DATASET RECORDS section start
-- ==== Sys2Proof/Laws/Decode.lean ====
section
/-! SUPPORT. What DECODE does (45_container_codec.md R194 to R202). -/

namespace Sys2Proof.Machine

theorem State.ReadableTo.congr {s t : State} {n : Nat} (h : s.ReadableTo n) (he : t.env = s.env) : t.ReadableTo n :=
  fun o ho => by rw [State.inBadAt_congr he]; exact h o ho

theorem State.ReadableTo.less {s : State} {m n : Nat} (h : s.ReadableTo n) (hm : m ≤ n) : s.ReadableTo m :=
  fun o ho => h o (by omega)

/-! ### Reading a part of IN -/

/-- A part of IN, by what stands before and after it. -/
theorem inSlice_of_append {s : State} {a b c : List Byte} (h : s.inBytes = a ++ b ++ c) :
    s.inSlice a.length b.length = b := by
  have hl := congrArg List.length h
  rw [State.inBytes_length] at hl
  simp only [List.length_append] at hl
  rw [State.inSlice_eq_take_drop s (by omega), h, List.append_assoc, List.drop_left, List.take_left]

theorem inLen_of_append {s : State} {a b c : List Byte} (h : s.inBytes = a ++ b ++ c) :
    s.inLen.toNat = a.length + b.length + c.length := by
  have hl := congrArg List.length h
  rw [State.inBytes_length] at hl
  simp only [List.length_append] at hl
  omega

/-- A header field that is all there (R194). -/
theorem readField_ok {addr n need : Nat} {s : State} {a b c : List Byte} (hok : s.ReadableTo (addr + n)) (h : s.inBytes = a ++ b ++ c)
    (ha : a.length = addr) (hb : b.length = n) : ∃ x, readField addr n need s = .ok (leValue b) (s.setInOff x) := by
  have hl := inLen_of_append h
  obtain ⟨x, hx⟩ := memRead_ok (n := n) (addr := addr) (s := s) (by omega) (fun k _ hk => hok k hk)
  refine ⟨x, ?_⟩
  rw [readField, hx, ← ha, ← hb, inSlice_of_append h]

/-- A header field that the end of the stream cuts (R194). -/
theorem readField_short {addr n need : Nat} {s : State} (hok : s.Readable) (hn : n ≠ 0) (h : s.inLen.toNat < addr + n) :
    ∃ x, readField addr n need s = .raised ⟨.truncatedHeader, BitVec.ofNat 64 need⟩ (s.setInOff x) := by
  obtain ⟨x, hx⟩ := memRead_eos h hn (fun k _ hk => hok k hk)
  exact ⟨x, by rw [readField, hx]⟩

/-- A header field whose first unreadable byte is at offset `p` (R63, R194). -/
theorem readField_unreadable {addr n need p : Nat} {s : State} (h1 : addr ≤ p) (h2 : p < addr + n) (hl : p < s.inLen.toNat)
    (hb : s.inBadAt p = true) (hok : s.ReadableTo p) :
    ∃ x, readField addr n need s = .raised ⟨.srcUnreadable, BitVec.ofNat 64 p⟩ (s.setInOff x) := by
  have h := (memReadBytes_decided (n := n) (addr := addr) (s := s) (j := p - addr) (by omega)
    (fun k hk => ⟨by omega, hok _ (by omega)⟩)).2
  rw [show addr + (p - addr) = p by omega] at h
  obtain ⟨x, hx⟩ := h hl hb
  exact ⟨x, by rw [readField, memRead, hx]⟩

/-- What reading a header field can do. -/
theorem readField_keeps (addr n need : Nat) (s : State) :
    (readField addr n need s).All (Keeps True False s) (fun e => e.cause = .srcUnreadable ∨ e.cause = .truncatedHeader) := by
  have h := memRead_keeps (pk := True) (wk := False) addr n s
  rw [readField]
  revert h
  cases memRead addr n s with
  | raised e t => exact fun h => ⟨.inl h.1, h.2⟩
  | ok a t =>
    cases a with
    | none => exact fun h => ⟨.inr rfl, h⟩
    | some v => exact fun h => h

/-! ### The magic (R195) -/

theorem checkMagic_ok {ms : List Byte} {k : Nat} {s : State} {a c : List Byte} (hok : s.ReadableTo (k + ms.length))
    (h : s.inBytes = a ++ ms ++ c) (ha : a.length = k) : ∃ x, checkMagic ms k s = .ok () (s.setInOff x) := by
  induction ms generalizing k s a with
  | nil => exact ⟨s.inOff, rfl⟩
  | cons m ms ih =>
    have h' : s.inBytes = (a ++ [m]) ++ ms ++ c := by rw [h]; simp
    have hl := inLen_of_append h
    simp only [List.length_cons] at hl
    have hb : s.inByte k = m := by
      have h1 := s.inBytes_getElem? k
      rw [if_pos (by omega), h, ← ha, List.append_assoc, List.getElem?_append_right (Nat.le_refl _)] at h1
      simp at h1
      rw [← ha]; exact h1.symm
    obtain ⟨x, hx⟩ := ih (s := s.setInOff (BitVec.ofNat 64 (k + 1))) (k := k + 1) (a := a ++ [m])
      (fun o ho => by rw [State.setInOff_inBadAt]; exact hok o (by simp only [List.length_cons]; omega))
      (by rw [State.setInOff_inBytes]; exact h') (by simp [ha])
    refine ⟨x, ?_⟩
    rw [checkMagic, memRead_one, if_neg (by omega), hok k (by simp)]
    simp only [BitVec.ofNat_toNat, BitVec.setWidth_eq, Bool.false_eq_true, if_false, hb, if_true]
    rw [hx, State.setInOff_setInOff]

/-- The first byte that is not the magic's, or the end of the stream before it (R195). -/
theorem checkMagic_bad {ms : List Byte} {k j : Nat} {s : State} (hok : s.ReadableTo (k + j + 1)) (hj : j < ms.length)
    (hgood : ∀ i, i < j → s.inBytes[k + i]? = ms[i]?) (hbad : s.inBytes[k + j]? ≠ ms[j]?) :
    ∃ x, checkMagic ms k s = .raised ⟨.badMagic, BitVec.ofNat 64 (k + j)⟩ (s.setInOff x) := by
  induction ms generalizing k j s with
  | nil => simp at hj
  | cons m ms ih =>
    rw [checkMagic, memRead_one]
    cases j with
    | zero =>
      rw [State.inBytes_getElem?, Nat.add_zero] at hbad
      rw [Nat.add_zero]
      by_cases h1 : s.inLen.toNat ≤ k
      · rw [if_pos h1]; exact ⟨s.inOff, rfl⟩
      · rw [if_neg h1, hok k (by omega)]
        simp only [BitVec.ofNat_toNat, BitVec.setWidth_eq, Bool.false_eq_true, if_false]
        rw [if_pos (by omega)] at hbad
        rw [if_neg (by simpa using hbad)]
        exact ⟨_, rfl⟩
    | succ j =>
      have h0 := hgood 0 (by omega)
      rw [Nat.add_zero, State.inBytes_getElem?, List.getElem?_cons_zero] at h0
      split at h0
      · rename_i hk
        rw [if_neg (by omega), hok k (by omega)]
        simp only [BitVec.ofNat_toNat, BitVec.setWidth_eq, Bool.false_eq_true, if_false]
        rw [if_pos (by simpa using h0)]
        obtain ⟨x, hx⟩ := ih (s := s.setInOff (BitVec.ofNat 64 (k + 1))) (k := k + 1) (j := j)
          (fun o ho => by rw [State.setInOff_inBadAt]; exact hok o (by omega))
          (by simpa using hj)
          (fun i hi => by
            have := hgood (i + 1) (by omega)
            rw [List.getElem?_cons_succ] at this
            rw [State.setInOff_inBytes, show k + 1 + i = k + (i + 1) by omega]; exact this)
          (by
            rw [State.setInOff_inBytes, show k + 1 + j = k + (j + 1) by omega]
            rw [List.getElem?_cons_succ] at hbad; exact hbad)
        refine ⟨x, ?_⟩
        rw [hx, State.setInOff_setInOff, show k + 1 + j = k + (j + 1) by omega]
      · simp at h0

/-- The first unreadable byte of the magic, behind bytes that agree (R63, R195). -/
theorem checkMagic_unreadable {ms : List Byte} {k j : Nat} {s : State} (hok : s.ReadableTo (k + j)) (hj : j < ms.length)
    (hgood : ∀ i, i < j → s.inBytes[k + i]? = ms[i]?) (hl : k + j < s.inLen.toNat) (hb : s.inBadAt (k + j) = true) :
    ∃ x, checkMagic ms k s = .raised ⟨.srcUnreadable, BitVec.ofNat 64 (k + j)⟩ (s.setInOff x) := by
  induction ms generalizing k j s with
  | nil => simp at hj
  | cons m ms ih =>
    rw [checkMagic, memRead_one]
    cases j with
    | zero =>
      rw [Nat.add_zero] at hl hb ⊢
      rw [if_neg (by omega), if_pos hb]
      exact ⟨s.inOff, rfl⟩
    | succ j =>
      have h0 := hgood 0 (by omega)
      rw [Nat.add_zero, State.inBytes_getElem?, List.getElem?_cons_zero, if_pos (by omega)] at h0
      rw [if_neg (by omega), hok k (by omega)]
      simp only [BitVec.ofNat_toNat, BitVec.setWidth_eq, Bool.false_eq_true, if_false]
      rw [if_pos (by simpa using h0)]
      obtain ⟨x, hx⟩ := ih (s := s.setInOff (BitVec.ofNat 64 (k + 1))) (k := k + 1) (j := j)
        (fun o ho => by rw [State.setInOff_inBadAt]; exact hok o (by omega))
        (by simpa using hj)
        (fun i hi => by
          have := hgood (i + 1) (by omega)
          rw [List.getElem?_cons_succ] at this
          rw [State.setInOff_inBytes, show k + 1 + i = k + (i + 1) by omega]; exact this)
        (by rw [State.setInOff_inLen]; omega)
        (by rw [State.setInOff_inBadAt, show k + 1 + j = k + (j + 1) by omega]; exact hb)
      refine ⟨x, ?_⟩
      rw [hx, State.setInOff_setInOff, show k + 1 + j = k + (j + 1) by omega]

theorem checkMagic_keeps (ms : List Byte) (k : Nat) (s : State) :
    (checkMagic ms k s).All (Keeps True False s) (fun e => e.cause = .srcUnreadable ∨ e.cause = .badMagic) := by
  induction ms generalizing k s with
  | nil => exact Keeps.refl s
  | cons m ms ih =>
    rw [checkMagic]
    have h := memRead_keeps (pk := True) (wk := False) k 1 s
    revert h
    cases memRead k 1 s with
    | raised e t => exact fun h => ⟨.inl h.1, h.2⟩
    | ok a t =>
      cases a with
      | none => exact fun h => ⟨.inr rfl, h⟩
      | some b =>
        intro h
        simp only
        split
        · have h1 := ih (k + 1) t
          revert h1
          cases checkMagic ms (k + 1) t with
          | ok a u => exact fun h1 => h.trans h1
          | raised e u => exact fun h1 => ⟨h1.1, h.trans h1.2⟩
        · exact ⟨.inr rfl, h⟩

/-! ### The symbol table (R197) -/

/-- The bytes of a list of entries: each symbol and its 8-byte frequency (R95). -/
def entryBytes (es : List (Byte × Count)) : List Byte := es.flatMap (fun p => p.1 :: leBytes 8 p.2.toNat)

theorem symbolTable_eq (ft : Vector Count 256) : symbolTable ft = entryBytes (ftEntries ft) := rfl

theorem entryBytes_cons (p : Byte × Count) (es : List (Byte × Count)) :
    entryBytes (p :: es) = (p.1 :: leBytes 8 p.2.toNat) ++ entryBytes es := rfl

@[simp] theorem entryBytes_length (es : List (Byte × Count)) : (entryBytes es).length = 9 * es.length := by
  induction es with
  | nil => rfl
  | cons p es ih =>
    rw [entryBytes_cons, List.length_append, ih, List.length_cons, leBytes_length, List.length_cons]; omega

/-- FT with the entries of a list written (R197). -/
def putEntries (ft : Vector Count 256) (es : List (Byte × Count)) : Vector Count 256 :=
  es.foldl (fun v p => ftSet v p.1 p.2) ft

/-- The lowest symbol the next entry may have. -/
def nextLow (lo : Nat) (es : List (Byte × Count)) : Nat := es.foldl (fun _ p => p.1.toNat + 1) lo

/-- A symbol breaks the order exactly when an entry before it is not below it. -/
theorem lt_nextLow {es : List (Byte × Count)} (h : es.Pairwise (fun p p' => p.1.toNat < p'.1.toNat)) (x : Nat) :
    x < nextLow 0 es ↔ ∃ p ∈ es, x ≤ p.1.toNat := by
  rcases List.eq_nil_or_concat es with rfl | ⟨l, q, rfl⟩
  · simp [nextLow]
  · rw [List.concat_eq_append] at h ⊢
    have h1 : nextLow 0 (l ++ [q]) = q.1.toNat + 1 := by simp [nextLow]
    rw [h1]
    constructor
    · intro hx
      exact ⟨q, by simp, by omega⟩
    · rintro ⟨p, hp, hx⟩
      rcases List.mem_append.mp hp with hp | hp
      · have := (List.pairwise_append.mp h).2.2 p hp q (by simp)
        omega
      · rw [List.mem_singleton.mp hp] at hx
        omega

/-- One entry of the table (R197), its two checks in order. -/
theorem tableLoop_entry {r k lo sum : Nat} {s : State} {a c : List Byte} {sym : Byte} {f : Count}
    (hok : s.ReadableTo (23 + 9 * k)) (h : s.inBytes = a ++ (sym :: leBytes 8 f.toNat) ++ c) (ha : a.length = 14 + 9 * k) :
    ∃ x, tableLoop (r + 1) k lo sum s =
      if sym.toNat < lo then .raised ⟨.tableOrder, BitVec.ofNat 64 k⟩ (s.setInOff x)
      else if f = 0 then .raised ⟨.zeroFreq, BitVec.ofNat 64 k⟩ (s.setInOff x)
      else tableLoop r (k + 1) (sym.toNat + 1) (sum + f.toNat) ((s.setInOff x).setFt (ftSet s.ft sym f)) := by
  have h1 : s.inBytes = a ++ [sym] ++ (leBytes 8 f.toNat ++ c) := by rw [h]; simp
  obtain ⟨x1, hx1⟩ := readField_ok (need := 15 + 9 * k) (fun o ho => hok o (by omega)) h1 ha (n := 1) rfl
  have h2 : (s.setInOff x1).inBytes = (a ++ [sym]) ++ leBytes 8 f.toNat ++ c := by
    rw [State.setInOff_inBytes, h]; simp
  obtain ⟨x2, hx2⟩ := readField_ok (s := s.setInOff x1) (need := 23 + 9 * k) (addr := 15 + 9 * k)
    (fun o ho => by rw [State.setInOff_inBadAt]; exact hok o (by omega)) h2
    (by simp [ha]; omega) (n := 8) (by simp)
  refine ⟨x2, ?_⟩
  have hf : leValue (leBytes 8 f.toNat) = f.toNat := by
    rw [leValue_leBytes]; exact Nat.mod_eq_of_lt f.isLt
  rw [tableLoop, hx1]
  simp only
  rw [hx2, hf, State.setInOff_setInOff]
  simp only [leValue_single, BitVec.ofNat_toNat, BitVec.setWidth_eq, State.setInOff_ft]
  have hf0 : (f.toNat = 0) ↔ f = 0 := by
    constructor
    · intro h0; exact BitVec.eq_of_toNat_eq h0
    · intro h0; rw [h0]; rfl
  by_cases hlo : sym.toNat < lo
  · rw [if_pos hlo, if_pos hlo]
  · rw [if_neg hlo, if_neg hlo]
    by_cases h0 : f = 0
    · rw [if_pos h0, if_pos (hf0.mpr h0)]
    · rw [if_neg h0, if_neg (mt hf0.mp h0)]

theorem setInOff_setFt (s : State) (v : Vector Count 256) (x : BitVec 64) : (s.setFt v).setInOff x = (s.setInOff x).setFt v := rfl
theorem setFt_setFt (s : State) (v v' : Vector Count 256) : (s.setFt v).setFt v' = s.setFt v' := rfl

/-- Entries in strictly ascending order, with frequencies that are not 0, from `lo` on. -/
def EntriesFrom (lo : Nat) (es : List (Byte × Count)) : Prop :=
  (∀ p ∈ es, lo ≤ p.1.toNat ∧ p.2 ≠ 0) ∧ es.Pairwise (fun p p' => p.1.toNat < p'.1.toNat)

/-- The loop over good entries (R197). -/
theorem tableLoop_good {es : List (Byte × Count)} {m k lo sum : Nat} {s : State} {a c : List Byte}
    (hok : s.ReadableTo (14 + 9 * (k + es.length))) (h : s.inBytes = a ++ entryBytes es ++ c) (ha : a.length = 14 + 9 * k) (hes : EntriesFrom lo es) :
    ∃ x, tableLoop (es.length + m) k lo sum s =
      tableLoop m (k + es.length) (nextLow lo es) (sum + entrySum es) ((s.setInOff x).setFt (putEntries s.ft es)) := by
  induction es generalizing k lo sum s a with
  | nil => exact ⟨s.inOff, by simp only [List.length_nil, Nat.zero_add, Nat.add_zero]; rfl⟩
  | cons p es ih =>
    obtain ⟨sym, f⟩ := p
    obtain ⟨h1, h2⟩ := hes
    obtain ⟨h3, h4⟩ := h1 (sym, f) (List.mem_cons_self ..)
    rw [List.pairwise_cons] at h2
    rw [entryBytes_cons] at h
    obtain ⟨x, hx⟩ := tableLoop_entry (r := es.length + m) (lo := lo) (sum := sum)
      (fun o ho => hok o (by simp only [List.length_cons]; omega))
      (show s.inBytes = a ++ (sym :: leBytes 8 f.toNat) ++ (entryBytes es ++ c) by rw [h]; simp) ha
    have h4' : ¬ f = 0 := h4
    rw [if_neg (by simpa using h3), if_neg h4'] at hx
    obtain ⟨y, hy⟩ := ih (s := (s.setInOff x).setFt (ftSet s.ft sym f)) (k := k + 1) (lo := sym.toNat + 1)
      (sum := sum + f.toNat) (a := a ++ (sym :: leBytes 8 f.toNat))
      (fun o ho => by
        rw [State.setFt_inBadAt, State.setInOff_inBadAt]; exact hok o (by simp only [List.length_cons]; omega))
      (by rw [State.setFt_inBytes, State.setInOff_inBytes, h]; simp) (by simp [ha]; omega)
      ⟨fun p hp => ⟨h2.1 p hp, (h1 p (List.mem_cons_of_mem _ hp)).2⟩, h2.2⟩
    refine ⟨y, ?_⟩
    rw [List.length_cons, show es.length + 1 + m = (es.length + m) + 1 by omega, hx, hy,
      show k + 1 + es.length = k + (es.length + 1) by omega]
    have hsum : sum + f.toNat + entrySum es = sum + entrySum ((sym, f) :: es) := by
      simp only [entrySum, List.map_cons, countSum]; omega
    rw [hsum]
    rfl
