/-- CMD has one number (R48). -/
theorem eq_zero_of_regOf_cmd {n : Nat} (h : regOf n = .cmd) : n = 0x000 := by
  have plain : ∀ n ≤ 0x00C, plainReg n = .cmd → n = 0x000 := by decide
  unfold regOf at h
  split at h
  case isTrue hn => exact plain n hn h
  case isFalse => split_ifs at h

theorem hostStep_writeReg_of_ne_cmd {n : Nat} (s : State) (v : BitVec 64) (h : n ≠ 0x000) :
    hostStep (.writeReg n v) s = .next (s.writeRegister (regOf n) v) := if_neg fun hr => h (eq_zero_of_regOf_cmd hr)

theorem hostStep_eq_withHostWrites {a : HostAction} {s t : State} (hcmd : ∀ v, a ≠ .writeReg 0x000 v) (hreset : a ≠ .reset)
    (he : hostStep a s = .next t) : t = s.withHostWrites s.hostQ t := by
  cases a with
  | writeReg n v =>
    have hn : n ≠ 0x000 := fun hn => hcmd v (hn ▸ rfl)
    rw [hostStep_writeReg_of_ne_cmd s v hn] at he
    cases he
    exact s.writeRegister_eq_withHostWrites _ v
  | loadIn bytes =>
    rw [hostStep] at he
    split at he <;> cases he
    exact s.loadBytes_frame bytes
  | moveOut =>
    rw [hostStep] at he
    split at he <;> cases he
    exact s.moveOut_frame
  | reset => exact absurd rfl hreset
  | readReg | writeIn | readIn | readOut | setEnv =>
    cases he
    rfl

/-! ### Steps -/

theorem step_of_hostQ_nil {s : State} (h : s.hostQ = []) : step s = .next s := by
  simp [step, h]

/-- An idle step that neither writes CMD nor resets runs nothing. -/
theorem step_eq_withHostWrites {s u : State} {a : HostAction} {rest : List HostAction} (hb : s.busy = false)
    (hq : s.hostQ = a :: rest) (hcmd : ∀ v, a ≠ .writeReg 0x000 v) (hreset : a ≠ .reset) (he : step s = .next u) :
    u = s.withHostWrites rest u := by
  rw [step_of_idle hb hq] at he
  exact hostStep_eq_withHostWrites hcmd hreset he

/-! ### Reset -/

/-- State.reset and the reset action are both a `State.resetWith`. -/
theorem exists_eq_resetWith {s t : State} (h : t = State.reset ∨ hostStep .reset s = .next t) :
    ∃ draw env hostQ hostData, t = State.resetWith draw env hostQ hostData := by
  rcases h with rfl | h
  · exact ⟨_, _, _, _, rfl⟩
  · cases h
    exact ⟨_, _, _, _, rfl⟩

/-- Settles O6: every reset is one `State.resetWith`; an idle step that neither resets nor writes CMD changes only what
`State.withHostWrites` replaces. -/
theorem nothingRunsAfterReset : Obligations.NothingRunsAfterReset := by
  unfold Obligations.NothingRunsAfterReset
  refine ⟨?reset, ?action⟩
  case reset =>
    intro s t ht
    obtain ⟨draw, env, hostQ, hostData, rfl⟩ := exists_eq_resetWith ht
    have hc := State.resetWith_cleared draw env hostQ hostData
    exact ⟨hc.phase, hc.status, hc, rfl, Memory.get?_nil, step_of_hostQ_nil⟩
  case action =>
    intro s u a rest hb hq hcmd he
    split_ifs with ha
    · rw [ha] at hq
      rw [step_of_idle hb hq] at he
      cases he
      exact ⟨State.resetWith_cleared _ _ _ _, rfl⟩
    · rw [step_eq_withHostWrites hb hq hcmd ha he]
      exact ⟨rfl, rfl, rfl, rfl, rfl, rfl, rfl, rfl, ⟨rfl, rfl, rfl, rfl⟩, ⟨rfl, rfl⟩, ⟨rfl, rfl, fun _ => rfl⟩, ⟨rfl, rfl⟩,
        ⟨rfl, rfl, rfl⟩, ⟨rfl, rfl, rfl⟩, rfl⟩

end Sys2Proof.Machine
end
DATASET RECORDS section end
→ **EXERCISE REQUIREMENTS**: Please copy, exactly and with nothing else, the lines above beginning at the line that has "rw [tableLoop, hx1]" and ending with the line that has "exact BitVec.eq_of_toNat_eq h0".

→ **RESULT FOR THIS EXERCISE**:
  rw [tableLoop, hx1]
  simp only
  rw [hx2, hf, State.setInOff_setInOff]
  simp only [leValue_single, BitVec.ofNat_toNat, BitVec.setWidth_eq, State.setInOff_ft]
  have hf0 : (f.toNat = 0) ↔ f = 0 := by
    constructor
    · intro h0; exact BitVec.eq_of_toNat_eq h0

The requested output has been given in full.